Help! My bagels lack lustre

Hi Breadtopia!
I posted this once a month or so ago, but can’t find the original post, so I am trying again.

I have tried every single thing I have read about achieving bagel shine, except food grade lye. I have used in the boil: Baking Soda, Sugar, Malt Powder, Malt Syrup, Salt all combinations of.

I do not achieve shine! This tortures me, as I am selling them and they are so much prettier with shine! Could it be that I am “Only” baking them at 500? Do I need a deck/pizza oven with boards and stones? Can I help by trying to raise my temp to 525? I fear that will leave them raw on the inside though?

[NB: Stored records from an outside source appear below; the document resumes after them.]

-- ==== Sys2Proof/Machine/Outfall.lean ====
section
/-! DEFINITION. Outfall (R443 to R456): records, queues, rings, the consumer index, pauses. -/

namespace Sys2Proof.Machine

open Sys2Proof

/-! ### Channels -/

/-- The session that carries a channel (R444, R454): the host port or Omtos slot that its path leads to; none while unbound. -/
def Dev.chanPath (s : Dev) (n : Nat) : Option Nat :=
  if s.rd (Obj.channelOwner n) < 8 then s.pathOf (s.rd (Obj.channelOwner n)) (s.rd (Obj.channelPath n)) else none

/-- A stall ends (R452): its length is counted. -/
def Dev.endStall (s : Dev) (n : Nat) : Dev :=
  if s.bit (Obj.outfallStatus n) 2 then
    (s.setBit (Obj.outfallStatus n) 2 false).bumpBy (Obj.outfallCounter n 3) ((s.rf - (s.chan n).stallF) / 1000)
  else s

/-- A pause ends (R454): its length is counted. -/
def Dev.endPause (s : Dev) (n : Nat) : Dev :=
  if s.chanState n = 2 then s.bumpBy (Obj.outfallCounter n 7) ((s.rf - (s.chan n).pauseF) / 1000) else s

/-- A running channel is paused (R454). [log 94 DEDUCED] -/
def Dev.pauseChan (s : Dev) (n : Nat) : Dev :=
  if s.chanState n = 1 then ((s.endStall n).setF (Obj.outfallStatus n) 0 2 2).updChan n (fun c => { c with pauseF := s.rf, reading := false })
  else s

/-- The minor of the record version that a channel's session has negotiated (R443, R459). -/
def Dev.chanVersion (s : Dev) (n p : Nat) : Dev := s.setF (Obj.outfallStatus n) 16 8 ((s.session p).outfallVersion % 256)

/-- A channel follows its path (R454): it pauses when the path is not bound and resumes when it is, the next record with Resumed. [log 94 DEDUCED] -/
def Dev.repath (s : Dev) (n : Nat) : Dev :=
  match s.chanPath n with
  | none => s.pauseChan n
  | some p =>
    if s.chanState n = 2 then
      (((s.endPause n).setF (Obj.outfallStatus n) 0 2 1).chanVersion n p).updChan n (fun c => { c with resumed := true })
    else s

/-- Every channel of a tenant follows its path (R442, R454). -/
def Dev.repathTenant (s : Dev) (t : Nat) : Dev := s.each 64 (fun n s => if s.rd (Obj.channelOwner n) = t then s.repath n else s)

/-- A channel stops (R444). -/
def Dev.disableChan (s : Dev) (n : Nat) : Dev :=
  if s.chanState n = 0 then s
  else (((s.endStall n).endPause n).setF (Obj.outfallStatus n) 0 2 0).updChan n (fun c =>
    { c with ready := [], queue := [], batches := [], reading := false, wantRead := false, resumed := false })

/-- Whether ring parameters are good (R444). -/
def Dev.ringOk (s : Dev) (n : Nat) : Bool :=
  let b := s.rd (Obj.ringBytes n)
  s.rd (Obj.ringBase n) % 4096 == 0 && s.rd (Obj.consumerAddress n) % 8 == 0 && decide (4096 ≤ b) && decide (b ≤ 2 ^ 30) && 2 ^ (Nat.log2 b) == b

/-- Why Enable is refused (R444, R459): 0 where it is not. -/
def Dev.enableError (s : Dev) (n : Nat) : Nat :=
  if s.chanState n ≠ 0 then 4
  else if !s.ringOk n then 1
  else if 8 ≤ s.rd (Obj.channelOwner n) then 3
  else if s.chanPath n = none then 2
  else 0

/-- Enable (R444, R445): the ring's indices and the Sequence start from 0. -/
def Dev.enableChan (s : Dev) (n : Nat) : Dev :=
  let s := s.setF (Obj.outfallStatus n) 24 8 0
  let s := ((s.setF (Obj.outfallStatus n) 0 2 1).setBit (Obj.outfallStatus n) 4 false).chanVersion n ((s.chanPath n).getD 0)
  let s := (s.wr (Obj.producerIndex n) 0).wr (Obj.consumerIndexSeen n) 0
  s.updChan n (fun c => { ({} : Chan) with lastDropF := c.lastDropF, dropped := c.dropped, lastPollF := s.rf })

/-- A ChannelCommand that passed the checks of R469: 1 Enable, 2 Disable. -/
def Dev.channelCommand (s : Dev) (q : Requester) (n v : Nat) : Dev :=
  if v = 2 then (s.disableChan n).accept q
  else
    let e := s.enableError n
    if e = 0 then (s.enableChan n).accept q
    else (s.setF (Obj.outfallStatus n) 24 8 e).refuse q .state

/-! ### Forming (R446, R447, R452) -/

/-- LengthBytes of a record (R446): header, padded payload and tag, padded to a multiple of 64. -/
def recordLength (payload : Nat) : Nat := ceilDiv (64 + ceilDiv payload 16 * 16 + 16) 64 * 64

/-- The least minor version that has a record type (R447). -/
def typeMinor (type : Nat) : Nat := if type = 4 then 1 else 0

/-- A record dropped on its channel (R452, R459). -/
def Dev.dropRecord (s : Dev) (n : Nat) : Dev :=
  (s.bump (Obj.outfallCounter n 2)).updChan n (fun c => { c with dropped := true, lastDropF := s.f })

/-- The bytes that a channel's queue holds (R452). -/
def Chan.queueBytes (c : Chan) : Nat := (c.queue.map (·.length)).sum

/-- Whether Outfall works: IOD1 is in service, or TERMINAL records of its own stop are still to be sent (R558). -/
def Dev.outfallWorks (s : Dev) (n : Nat) : Bool :=
  s.rd (Obj.dieHealth 5) == 0 || (s.chan n).ready.any (fun r => r.type == 7) || (s.chan n).queue.any (fun r => r.type == 7)

/-- The record key of session `p` (R511). -/
def Dev.recordKeyOf (s : Dev) (p : Nat) : RecordKey := ⟨(s.session p).firstKey, (s.session p).recordKey, (s.session p).keyEpoch⟩

/-- The key that a record of channel `n` is formed under (R511); none while its path leads nowhere. -/
def Dev.mintKey (s : Dev) (n : Nat) : RecordKey := match s.chanPath n with | some p => s.recordKeyOf p | none => {}

/-- The key that tags a record on path `p` (R446, R511, R513): the one it was formed under while its session lasts, else the present one of the session that
now takes it. -/
def Dev.keyOf (s : Dev) (p : Nat) (r : Rec) : RecordKey := if r.key.first = (s.session p).firstKey then r.key else s.recordKeyOf p

/-- The oldest waiting payload of a channel becomes a record (R446): it takes its Sequence, and is queued, or dropped as poisoned
(R564), too long for the ring (R445) or without room in the queue (R452), or held back by its version (R447). -/
def Dev.formRecord (s : Dev) (n : Nat) : Dev :=
  match (s.chan n).ready with
  | [] => s
  | r :: rs =>
    let seq := (s.chan n).nextSeq
    let len := recordLength r.payload.length
    let s := s.updChan n (fun c => { c with ready := rs, nextSeq := wrapAdd 64 seq 1 })
    if r.poisoned then (s.dropRecord n).poisonExit 5 (.master 6 n) true
    else if s.getF (Obj.outfallStatus n) 16 8 < typeMinor r.type then s.bump (Obj.outfallCounter n 6)
    else if s.rd (Obj.ringBytes n) / 2 < len ∨ 262144 < (s.chan n).queueBytes + len then s.dropRecord n
    else s.updChan n (fun c => { c with queue := c.queue ++ [⟨r.type, seq, r.payload, s.dt, len, s.mintKey n⟩] })

/-! ### Delivery (R445, R448, R455) -/

/-- A record header (R446). -/
def Dev.header (s : Dev) (n epoch type flags seq len payload lost : Nat) (time : Int) : List Byte :=
  leBytes 4 0x4C46544F ++ leBytes 2 (0x0100 + s.getF (Obj.outfallStatus n) 16 8) ++ leBytes 1 type ++ leBytes 1 flags ++ leBytes 8 seq ++
  leBytes 4 len ++ leBytes 4 payload ++ leBytes 1 n ++ leBytes 1 (s.rd (Obj.channelOwner n)) ++ zeros 2 ++ leBytes 4 lost ++
  leBytes 10 (t80 time) ++ zeros 6 ++
  leBytes 4 (if 2 ≤ s.getF (Obj.outfallStatus n) 16 8 then epoch else 0) ++ zeros 12

/-- The key that tags a session's records (R446, R456): before version 1.2 the session's first. [log 72 DESIGN CHOICE] -/
def Dev.tagKey (s : Dev) (n : Nat) (k : RecordKey) : List Byte :=
  if 2 ≤ s.getF (Obj.outfallStatus n) 16 8 then k.key else k.first

/-- A record as its bytes: header, payload padded to 16 bytes, tag, and zeros to LengthBytes (R446). -/
def Dev.recordBytes (s : Dev) (n p : Nat) (r : Rec) : List Byte :=
  let lost := satAdd 32 (r.seq - (s.chan n).expectSeq) 0
  let k := s.keyOf p r
  let body := s.header n k.epoch r.type (b2n (s.chan n).resumed) r.seq r.length r.payload.length lost r.time ++ bytesAt r.payload 0 (ceilDiv r.payload.length 16 * 16)
  bytesAt (body ++ kmac256 (s.tagKey n k) body "OUTFALL" 16) 0 r.length

/-- A PAD record (R445, R446): a header alone, with the Sequence of the record that follows. -/
def Dev.padBytes (s : Dev) (n p seq len : Nat) : List Byte := bytesAt (s.header n (s.session p).keyEpoch 0 0 seq len 0 0 s.dt) 0 len

/-- One record sent on path `p` at ring index `i` (R448, R455): over PCIe bytes 16 to the end first, then bytes 0 to 15; over
Ethernet in segments. [log 94 DEDUCED] -/
def Dev.sendRecord (s : Dev) (n p i seq : Nat) (bs : List Byte) : Dev :=
  if p < 4 then
    let a := s.rd (Obj.ringBase n) + i % s.rd (Obj.ringBytes n)
    ((s.emit (.hostWrite p (a + 16) (bs.drop 16) false)).emit (.hostWrite p a (bs.take 16) false)).meter (Obj.linkLoad p) bs.length
  else
    let m := s.rd (Obj.segmentBytes n)
    let count := ceilDiv bs.length m
    s.each count (fun k s => s.emit (.datagram (p - 4) (s.rd (Obj.resultPort n))
      (leBytes 2 n ++ leBytes 2 k ++ leBytes 2 count ++ zeros 2 ++ leBytes 8 seq ++ (bs.drop (k * m)).take m)))

/-- Free space of a channel's ring (R445). -/
def Dev.ringFree (s : Dev) (n : Nat) : Nat := s.rd (Obj.ringBytes n) - (s.rd (Obj.producerIndex n) - (s.chan n).consumer)

/-- The head record of a channel is delivered (R445, R448, R450), or waits and stalls the channel (R452); what leaves through IOD0 waits while
IOD0 is in the safe state (R558). [log 41 DEDUCED, 94 DEDUCED] -/
def Dev.deliverRecord (s : Dev) (n : Nat) : Dev :=
  match s.chanPath n, (s.chan n).queue with
  | some p, r :: rs =>
    if s.chanState n = 1 ∧ (s.pathDie p = 4 → s.dieOut 4 = false) then
      let ring := s.rd (Obj.ringBytes n)
      let at_ := s.rd (Obj.producerIndex n)
      let pad := if ring < at_ % ring + r.length then ring - at_ % ring else 0
      if s.ringFree n < pad + r.length then
        if s.bit (Obj.outfallStatus n) 2 then s
        else (s.setBit (Obj.outfallStatus n) 2 true).updChan n (fun c => { c with stallF := s.rf })
      else
        let s := if s.bit (Obj.outfallStatus n) 2 then (s.endStall n).updChan n (fun c => { c with resumed := true }) else s
        let s := if pad = 0 then s else s.sendRecord n p at_ r.seq (s.padBytes n p r.seq pad)
        let s := s.sendRecord n p (at_ + pad) r.seq (s.recordBytes n p r)
        let s := s.bumpBy (Obj.producerIndex n) (pad + r.length)
        let s := s.updChan n (fun c => { c with queue := rs, expectSeq := wrapAdd 64 r.seq 1, resumed := false })
        let s := (s.bump (Obj.outfallCounter n 0)).bumpBy (Obj.outfallCounter n 1) r.length
        let s := if p < 4 ∧ s.rd (Obj.producerAddress n) ≠ 0 then
          s.emit (.hostWrite p (s.rd (Obj.producerAddress n)) (leBytes 8 (s.rd (Obj.producerIndex n))) false) else s
        let w := s.rd (Obj.notifyWeir n)
        let s := if w < 16384 ∧ s.weirOwner w = s.rd (Obj.channelOwner n) then s.weirAddFor (s.rd (Obj.channelOwner n)) w 1 false else s
        if s.ringFree n < s.rd (Obj.watermark n) then s.updChan n (fun c => { c with wantRead := true }) else s
    else s
  | _, _ => s

/-! ### The consumer index (R449) -/

/-- Whether a read of the consumer index is due (R449). -/
def Dev.readDue (s : Dev) (n : Nat) : Bool :=
  let c := s.chan n
  s.chanState n == 1 && !c.reading &&
  (decide (s.rd (Obj.pollInterval n) * 1000 ≤ s.rf - c.lastPollF) ||
   (c.wantRead && decide (2000 ≤ s.rf - c.lastReadF)) ||
   (s.bit (Obj.outfallStatus n) 2 && decide (10000 ≤ s.rf - max c.lastReadF c.stallF)))

/-- The device reads the U64 at ConsumerAddress (R449). -/
def Dev.pollConsumer (s : Dev) (n : Nat) : Dev :=
  match s.chanPath n with
  | some p =>
    if p < 4 ∧ s.readDue n = true then
      let poll : Bool := decide (s.rd (Obj.pollInterval n) * 1000 ≤ s.rf - (s.chan n).lastPollF)
      ((s.emit (.hostRead p (s.rd (Obj.consumerAddress n)) 8)).bump (Obj.outfallCounter n 4)).updChan n (fun c =>
        { c with reading := true, wantRead := false, lastReadF := s.rf, lastPollF := if poll then s.rf else c.lastPollF })
    else s
  | none => s

/-- A consumer index reaches the device (R449): below the last accepted or above ProducerIndex it is ignored and counted. -/
def Dev.takeConsumer (s : Dev) (n v : Nat) : Dev :=
  if v < (s.chan n).consumer ∨ s.rd (Obj.producerIndex n) < v then
    (s.bump (Obj.outfallCounter n 5)).setBit (Obj.outfallStatus n) 4 true
  else ((s.updChan n (fun c => { c with consumer := v })).wr (Obj.consumerIndexSeen n) v).setBit (Obj.outfallStatus n) 4 false

/-- A read of the consumer index returns; a completion error leaves the index unchanged (R449). [log 94 DEDUCED] -/
def Dev.consumerReturn (s : Dev) (n : Nat) (v : Option Nat) : Dev :=
  if (s.chan n).reading then
    let s := s.updChan n (fun c => { c with reading := false })
    match v with
    | some v => s.takeConsumer n v
    | none => s
  else s

/-- A write of EthConsumerIndex that passed the checks of R469 (R455). -/
def Dev.ethConsumer (s : Dev) (q : Requester) (n v : Nat) : Dev :=
  let s := s.wr (Obj.ethConsumerIndex n) v
  (if s.chanState n ≠ 0 then s.takeConsumer n v else s).accept q

/-- A write of ChannelPath that passed the checks of R469 (R454). -/
def Dev.channelPathWrite (s : Dev) (q : Requester) (n v : Nat) : Dev := ((s.wr (Obj.channelPath n) v).repath n).accept q

/-! ### The commands -/

/-- ENABLE (R444). -/
def execEnable (q : Requester) (n : Fin 64) (s : State) : Host.Outcome State Fault Refusal :=
  s.asked q (Obj.outfallCommand n.val) 1 (fun d => d.channelCommand q n.val 1)

/-- DISABLE (R444). -/
def execDisable (q : Requester) (n : Fin 64) (s : State) : Host.Outcome State Fault Refusal :=
  s.asked q (Obj.outfallCommand n.val) 2 (fun d => d.channelCommand q n.val 2)

/-- RECORD_FORM (R446, R452). -/
def execRecordForm (n : Fin 64) (s : State) : Host.Outcome State Fault Refusal :=
  s.runIn 180 (fun d => if d.outfallWorks n.val then d.formRecord n.val else d)

/-- RECORD_DELIVER (R445, R448). -/
def execRecordDeliver (n : Fin 64) (s : State) : Host.Outcome State Fault Refusal :=
  s.runIn 180 (fun d => if d.outfallWorks n.val then d.deliverRecord n.val else d)

/-- BATCH_TIME_EXPIRY (R451): the batches of channel `n` whose first word is BatchTime old close. -/
def execBatchTimeExpiry (n : Fin 64) (s : State) : Host.Outcome State Fault Refusal :=
  s.runIn 180 (fun d =>
    ((d.chan n.val).batches.filter (fun b => decide (d.rd (Obj.batchTime n.val) * 1000 ≤ d.rf - b.firstF))).foldl
      (fun d b => d.closeBatch n.val b.type b.source) d)

/-- CONSUMER_INDEX_POLL (R449). -/
def execConsumerIndexPoll (n : Fin 64) (s : State) : Host.Outcome State Fault Refusal :=
  s.runIn 180 (fun d => if d.rd (Obj.dieHealth 5) == 0 then d.pollConsumer n.val else d)

/-- CONSUMER_INDEX_RETURN (R449): `v` is what the read returned, none for a completion error. -/
def execConsumerIndexReturn (n : Fin 64) (v : Option (BitVec 64)) (s : State) : Host.Outcome State Fault Refusal :=
  s.runIn 180 (fun d => d.consumerReturn n.val (v.map BitVec.toNat))

/-- ETH_CONSUMER_INDEX_WRITE (R455). -/
def execEthConsumerIndexWrite (q : Requester) (n : Fin 64) (v : BitVec 64) (s : State) : Host.Outcome State Fault Refusal :=
  s.asked q (Obj.ethConsumerIndex n.val) v.toNat (fun d => d.ethConsumer q n.val v.toNat)

/-- CHANNEL_PATH_WRITE (R454). -/
def execChannelPathWrite (q : Requester) (n : Fin 64) (v : BitVec 8) (s : State) : Host.Outcome State Fault Refusal :=
  s.asked q (Obj.channelPath n.val) v.toNat (fun d => d.channelPathWrite q n.val v.toNat)

end Sys2Proof.Machine
end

Any help Breadtopia members?
Thanks!!!

Yours is an interesting query. I do not make bagels, but I do make an ancient recipe for biscotti that is small, ring shaped olive oil flavored cookies that are boiled then baked. A quick search turns up a short 3-min NPR.org video from 2015 about NYC bagels. Apparently, it is the boil that makes the bread shine when baked. There can be issues with calcium and magnesium in the water, but that will manifest in the breads texture. Here is the vid:

Hello Otis! Thank you so much for sending that! I love a good bagel video, I have watched many and they have helped me a ton as far as my shaping techniques and speed.
I do boil however and I have even tried the bagel board/ stone flip technique you see in the video. Which is honestly the only thing I can see that will give me the shine I am striving for.
The trouble is, I am baking them to sell and without a huge! kettle (also possible part of the problem in shine) and a big deck oven with a stone- using bagel boards is too labor intensive and will invariably crack the stone, at least I have cracked 3 so far, the flipping of the wet bagel onto the stone is just too much for most “home” quality stones, even when using the boards properly.
I will keep looking to solve my shine problem, but until I have access to a deck oven, I may never know!
Thanks again!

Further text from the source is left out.